(Stored data entries)
Start of Block
-- ==== Sys2Proof/Tests/Slice0.lean ====
section
/-! SUPPORT. The model's own tests: ill-formed commands are refused, worked examples of the spec come out as it gives them, and for
every statement with hypotheses a theorem `witness_<statement>` shows states and operands that meet them, clause by clause and at
the boundaries of their ranges. -/

namespace Sys2Proof.Tests

open Sys2Proof Sys2Proof.Machine

/-! ### Small states -/

/-- An A9 in Standby whose chanter, on die West, serves; the host has read the revision. -/
def awake : State := { State.reset with
  modes := { State.reset.modes with standby := true, bootStage := 4, drone := 3 }
  pcie := { State.reset.pcie with revRead := true }
  recorder := { State.reset.recorder with restoring := false }
  fs := { State.reset.fs with avail := [true, true], trained := [4, 4], lastTrainTemp := [300, 300, 300, 300] }
  bellows := { State.reset.bellows with
    holder := some 0, role := some 0, capMv := 11000
    complexes := [{ present := true, passed := true, supervises := true }, { present := true, passed := true, supervises := true }] } }

/-- The same with the Cruise table showing it. -/
def up : State := { awake with pcie := { awake.pcie with shown := awake.cruiseView } }

/-- The same in another mode. -/
def inMode (m : Nat) (s : State) : State := { s with modes := { s.modes with mode := m } }

/-- A stream held in slot 0, fed by queue 0. -/
def stream0 : SceneStream := { queue := 0, format := 2, bufferMib := 16 }

/-- One stand on link 0, which is up, in a play mode; stream 0 is open. -/
def play : State := { inMode 2 up with
  settings := { up.settings with mode := 2, mapped := true, stands := [{ link := 0, serial := 1 }], links := { rate := 1 } :: up.settings.links.tail
                                 streams := some {} :: up.settings.streams.tail }
  stands := [{ seen := true, dark := false, temp := some 300 }]
  links := { ({} : Link) with state := 2 } :: up.links.tail
  ingest := { up.ingest with queues := { log2 := 4 } :: up.ingest.queues.tail, streams := some stream0 :: up.ingest.streams.tail } }

/-- An open transaction of mailbox 0 with ID 8. -/
def inTxn (s : State) : State := { s with txns := [{ id := 8, timeoutMs := 5000 }], txnCount := 1 }

/-- Whether a command starts in a state, as the kernel can evaluate it. -/
def startsOk (d : CmdDef) (h : CmdHdr) (p : List Byte) (s : State) : Bool :=
  s.barLive && s.serves && !s.fw.armed && (s.mbx h.mbx).state != 1 && (s.mbx h.mbx).state != 2 && !(d.cmd h p).tunnel &&
  (Err.pick ((d.cmd h p).headerErrs d (s.begun 0 d h p) ++ d.checks (s.begun 0 d h p) (d.cmd h p) ++
    (s.begun 0 d h p).txnErrs d (d.cmd h p))).isNone

/-- It says what it is meant to. -/
theorem starts_of {d : CmdDef} {h : CmdHdr} {p : List Byte} {s : State} (ok : startsOk d h p s = true) : d.Starts 0 h p s := by
  unfold startsOk at ok
  simp only [Bool.and_eq_true, Bool.not_eq_true', bne_iff_ne, Option.isNone_iff_eq_none] at ok
  obtain ⟨⟨⟨⟨⟨⟨h1, h2⟩, h3⟩, h4⟩, h5⟩, h6⟩, h7⟩ := ok
  exact ⟨⟨h1, h2, h3, h4, h5⟩, h6, h7⟩

/-! ### Well-formed commands -/

/-- A firmware command is well formed up to 4,080 bytes of payload. -/
theorem test_wf_firmware {i : Instr} {d : CmdDef} {dt : Nat} {h : CmdHdr} {p : List Byte} (hi : firmwareOf i = some (d, dt, h, p)) :
    i.wf = decide (p.length ≤ 4080) := by
  cases i <;> simp only [firmwareOf, Option.some.injEq, Prod.mk.injEq, reduceCtorEq] at hi
  all_goals (obtain ⟨rfl, rfl, rfl, rfl⟩ := hi; rfl)

/-- A payload of one byte more is refused. -/
theorem test_wf_payload (p : List Byte) (h : p.length = 4081) : (Instr.sysEcho 0 {} p).wf = false := by simp [Instr.wf, h]

/-- Each check refuses an operand out of its range: host accesses and instants. -/
theorem test_wf_host : [
    Instr.cmdsetRevRead 0 5473 4, .cmdsetRevRead 0 5472 1, .cmdsetRevRead 0 5412 65, .registerWrite 0 0xFFFFFF [1, 2],
    .registerWrite 0 0x20000 (List.replicate 65 0), .unmapped 0 0xFFFFFE 4 false, .unmapped 0 0x90000 2 true, .badSize 0 0xFFFFFF 2 false,
    .badSize 0 0 0 true, .bar2Read 0 0xFFFFFFFF 2, .bar2Read 0 0 0, .bar2Write 0 0xFFFFFFFF [1, 2], .bar2Write 0 0 [],
    .bootBufferWrite 0 0xFFFFFF [1, 2], .bootBufferWrite 0 0 [], .txnTimeout 0 0x100000000, .synthesisStart 0 [(128, 0, 0)],
    .synthesisStart 0 [(0, 8192, 0)], .queuePoll 0 0 (some 0x100000000) [], .queuePoll 0 0 (some 0) [some [1]],
    .decodeDone 0 0 [{ sub := 0x10000 }]].all (fun i => !i.wf) = true := by decide

/-- Each check refuses an operand out of its range: calibration, links, memory. -/
theorem test_wf_wall : [
    Instr.bakeEnd 0 128, .calOperationEnd 0 128 [] [], .calOperationEnd 0 0 (List.replicate 65 0) [], .concealRebuildEnd 0 128,
    .linkFrameReceived 0 0 [(4, 0)] [] 0, .linkFrameReceived 0 0 [] [(0, 0x100000000000000000000000000000000)] 0, .diagReceived 0 0 8 0 0 0 0 0 [],
    .diagReceived 0 0 0 4 0 0 0 0 [], .diagReceived 0 0 0 0 4 0 0 0 [], .diagReceived 0 0 0 0 0 256 0 0 [],
    .diagReceived 0 0 0 0 0 0 0x100000000 0 [], .tempReceived 0 0 [-32769], .tempReceived 0 0 [32768], .ackReceived 0 0 8 0 0 0 0 0 0 0,
    .ackReceived 0 0 0 2 0 0 0 0 0 0, .ackReceived 0 0 0 0 4 0 0 0 0 0, .ackReceived 0 0 0 0 0 0x10000 0 0 0 0,
    .ackReceived 0 0 0 0 0 0 0x100000000 0 0 0, .ackReceived 0 0 0 0 0 0 0 0x10000 0 0, .ackReceived 0 0 0 0 0 0 0 0 256 0,
    .ackReceived 0 0 0 0 0 0 0 0 0 256, .nakReceived 0 0 0 0 0 0, .nakReceived 0 0 4 0 0 0, .nakReceived 0 0 1 256 0 0,
    .nakReceived 0 0 1 0 256 0, .nakReceived 0 0 1 0 0 0x10000, .statusReceived 0 0 8 (List.replicate 40 0), .statusReceived 0 0 0 [],
    .spareLaneFault 0 0 9, .linkRecoveryEnd 0 0 [{}] [] [], .linkBringupEnd 0 0 [] (List.replicate 12 {}) false [] [],
    .linkBringupEnd 0 0 (List.replicate 7 0) [{}] false [] [], .realTimePanic 0 0 65537 false, .bar2Read 0 4095 2, .bar2Read 0 0 513,
    .bar2Write 0 0 [], .bootBufferWrite 0 4095 [1, 2], .linkBringupTimeout 0 0 0, .linkBringupTimeout 0 0 7, .tempTimeout 0 128, .standRemoved 0 128,
    .standRailRecovered 0 128, .refreshDue 0 128 false, .memCorrectedRead 0 0x2000000000, .memUncorrectableRead 0 0x2000000000 0,
    .memUncorrectableRead 0 0 47, .rowSpare 0 128 0, .reserveCopyEnd 0 128, .idlePowerDown 0 128 0, .idlePowerDown 0 0 4,
    .refreshRepay 0 128 0, .refreshRepay 0 0 5, .stackTempSample 0 []].all (fun i => !i.wf) = true := by decide

/-- Each check refuses an operand out of its range: skyline, containment, power, service. -/
theorem test_wf_platform : [
    Instr.beaconReceived 0 0 [] {}, .relayReceived 0 0 0 0x100000000 (List.replicate 64 0) {} {}, .relayReceived 0 0 0 0 [] {} {},
    .mgmtReceived 0 0 3 0 [] {}, .eventReceived 0 0 256 (List.replicate 64 0) {}, .eventReceived 0 0 0 [] {},
    .eventReceived 0 0 0 (List.replicate 64 0) { frames := [[(0, 0)]] }, .mcDomainReset 0 0 1025,
    .watchdogExpiry 0 13 0 0, .watchdogExpiry 0 0 0x10000 0, .watchdogExpiry 0 0 0 1025, .regionErrorDetected 0 13 0 1 none,
    .regionErrorDetected 0 1 0x10000 1 none, .regionErrorDetected 0 1 0 0 none, .regionErrorDetected 0 1 0 8 none, .regionRetest 0 13 0,
    .regionRetest 0 0 0x10000, .ioBlockResume 0 83, .powerLoss 0 4, .railFault 0 12 0, .railFault 0 0 0x10000, .holdupLow 0 10500,
    .holdupOkSet 0 10499, .holdupOkSet 0 11501, .junctionSample 0 [0, 0], .powerCapSample 0 0x100000000 [],
    .powerCapSample 0 0 (List.replicate 13 (0, 0)), .avsAdjust 0 0 645, .avsAdjust 0 0 855, .avsAdjust 0 0 701, .fwUpdateStageEnd 0 3,
    .recordPadTimeout 0 0x400000, .ptpMessageInterval 0 0 3, .ptpDelayMessage 0 0 2 0 0 0,
    .ptpSync 0 0 (2 ^ 48) 0 0, .ptpSync 0 0 0 1000000000 0].all (fun i => !i.wf) = true := by decide

/-- A datagram longer than 8,192 bytes is refused. -/
theorem test_wf_datagram (b : List Byte) (h : b.length = 8193) : (Instr.mgmtDatagram 0 0 b).wf = false := by simp [Instr.wf, h]

/-- The operands at the ends of their ranges are taken. -/
theorem test_wf_bounds : [
    Instr.cmdsetRevRead 0 5472 4, .registerWrite 0 0xFFFFFC [1, 2, 3, 4], .bar2Write 0 0xFFFFFFFF [1], .queuePoll 0 15 (some 0xFFFFFFFF) [none],
    .decodeDone 0 7 [{ sub := 0xFFFF }], .linkFrameReceived 0 15 [(3, 0xFFFFFFFFFFFFFFFFFFFFFFFFFFFFFFFF)] [] 5, .realTimePanic 0 15 65536 true, .bar2Read 0 4095 1, .nakReceived 0 0 3 255 255 0xFFFF, .spareLaneFault 0 0 17,
    .memUncorrectableRead 0 0x1FFFFFFFFF 46, .idlePowerDown 0 127 3, .regionErrorDetected 0 12 0xFFFF 7 (some 7), .railFault 0 11 0xFFFF,
    .holdupLow 0 10499, .holdupOkSet 0 11500, .avsAdjust 0 1 850, .fwUpdateStageEnd 0 2].all Instr.wf = true := by decide

/-- The table gives the rows no bits, so no word spells a command. -/
theorem test_no_word_is_a_command : decodeTableWord 16 0xFFFF = none ∧ up.withFetchWord 16 0xFFFF = up := ⟨rfl, rfl⟩

/-! ### The block and its firmware commands -/

/-- Each firmware command that is not stageable, but for the few below, starts in a play mode with a payload of its length. -/
theorem witness_immediate_commands_start : [
    (sysIdentify, []), (sysStatus, []), (sysEventRoute, List.replicate 16 0xFF), (sysEcho, [1, 2, 3]), (sysSpares, []), (sysFaults, []),
    (modeGet, []), (txnBegin, zeros 8), (streamQueues, [1, 0, 0, 0] ++ zeros 12 ++ [1, 8, 0, 0] ++ zeros 28), (streamKey, [0, 0, 1] ++ zeros 29),
    (streamStatsCmd, [0, 1] ++ zeros 6), (composeWatermark, zeros 8), (calLoad, zeros 32),
    (calRead, [0, 0, 1] ++ zeros 5 ++ le 8 (52 * gib) ++ zeros 16), (standStatusCmd, [0, 0xFF] ++ zeros 6), (standRelease, zeros 8),
    (standAdmit, zeros 8), (steerStatusCmd, zeros 8), (steerJournal, [0, 1] ++ zeros 6), (memSetPoint, [2] ++ zeros 7),
    (memTrain, [0xFF] ++ zeros 7), (memStatus, zeros 8), (chainStatus, []), (timeGet, []), (timePulse, [0, 1, 0, 0] ++ le 4 8 ++ zeros 24),
    (timeFsyncArm, zeros 8), (timePtp, [0, 1] ++ zeros 7 ++ [2] ++ zeros 54), (secAttest, zeros 64), (secKemKey, []),
    (secFwUpdate, le 8 (52 * gib) ++ le 4 1 ++ zeros 20), (recFlush, []), (recErase, le 4 0x45534152 ++ zeros 4), (pwrDomain, [0, 0, 1] ++ zeros 5),
    (pwrStatusCmd, [])].all (fun c => startsOk c.1 {} c.2 play) = true := by decide

/-- The few that need a particular state start there, with what the checks leave open as hypotheses on constants of Config. -/
theorem witness_other_immediate_commands_start :
    txnCommit.Starts 0 { txn := 8 } (zeros 16) (inTxn play) ∧ txnRollback.Starts 0 { txn := 8 } [] (inTxn play) ∧
    txnStatus.Starts 0 { txn := 8 } [] (inTxn play) ∧
    composeBlit.Starts 0 {} ([2, 0, 0, 0, 4, 0, 4, 0] ++ le 8 (43 * gib) ++ le 4 256 ++ zeros 44) play ∧
    calMeasure.Starts 0 {} ([0, 0, 0, 8] ++ zeros 12) (inMode 7 play) ∧
    timeAcceptJump.Starts 0 {} (zeros 8) { play with tb := { play.tb with pendingStep := some 0 } } ∧
    composeUpdate.Starts 0 {} ([0, 0, 0, 0, 0, 0, 0, 0, 1, 0, 1] ++ zeros 21) { play with
      settings := { play.settings with layers := ([0, 1, 0, 0, 4, 0, 4, 0] ++ zeros 56) :: play.settings.layers.tail }
      compose := { play.compose with layers := { payload := [0, 1, 0, 0, 4, 0, 4, 0] ++ zeros 56 } :: play.compose.layers.tail } } :=
  ⟨starts_of (by decide), starts_of (by decide), starts_of (by decide), starts_of (by decide), starts_of (by decide), starts_of (by decide),
    starts_of (by decide)⟩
End of Block
Looking at the records above, how many of their lines carry the string "decodeDone"? Answer with the number and nothing else.

2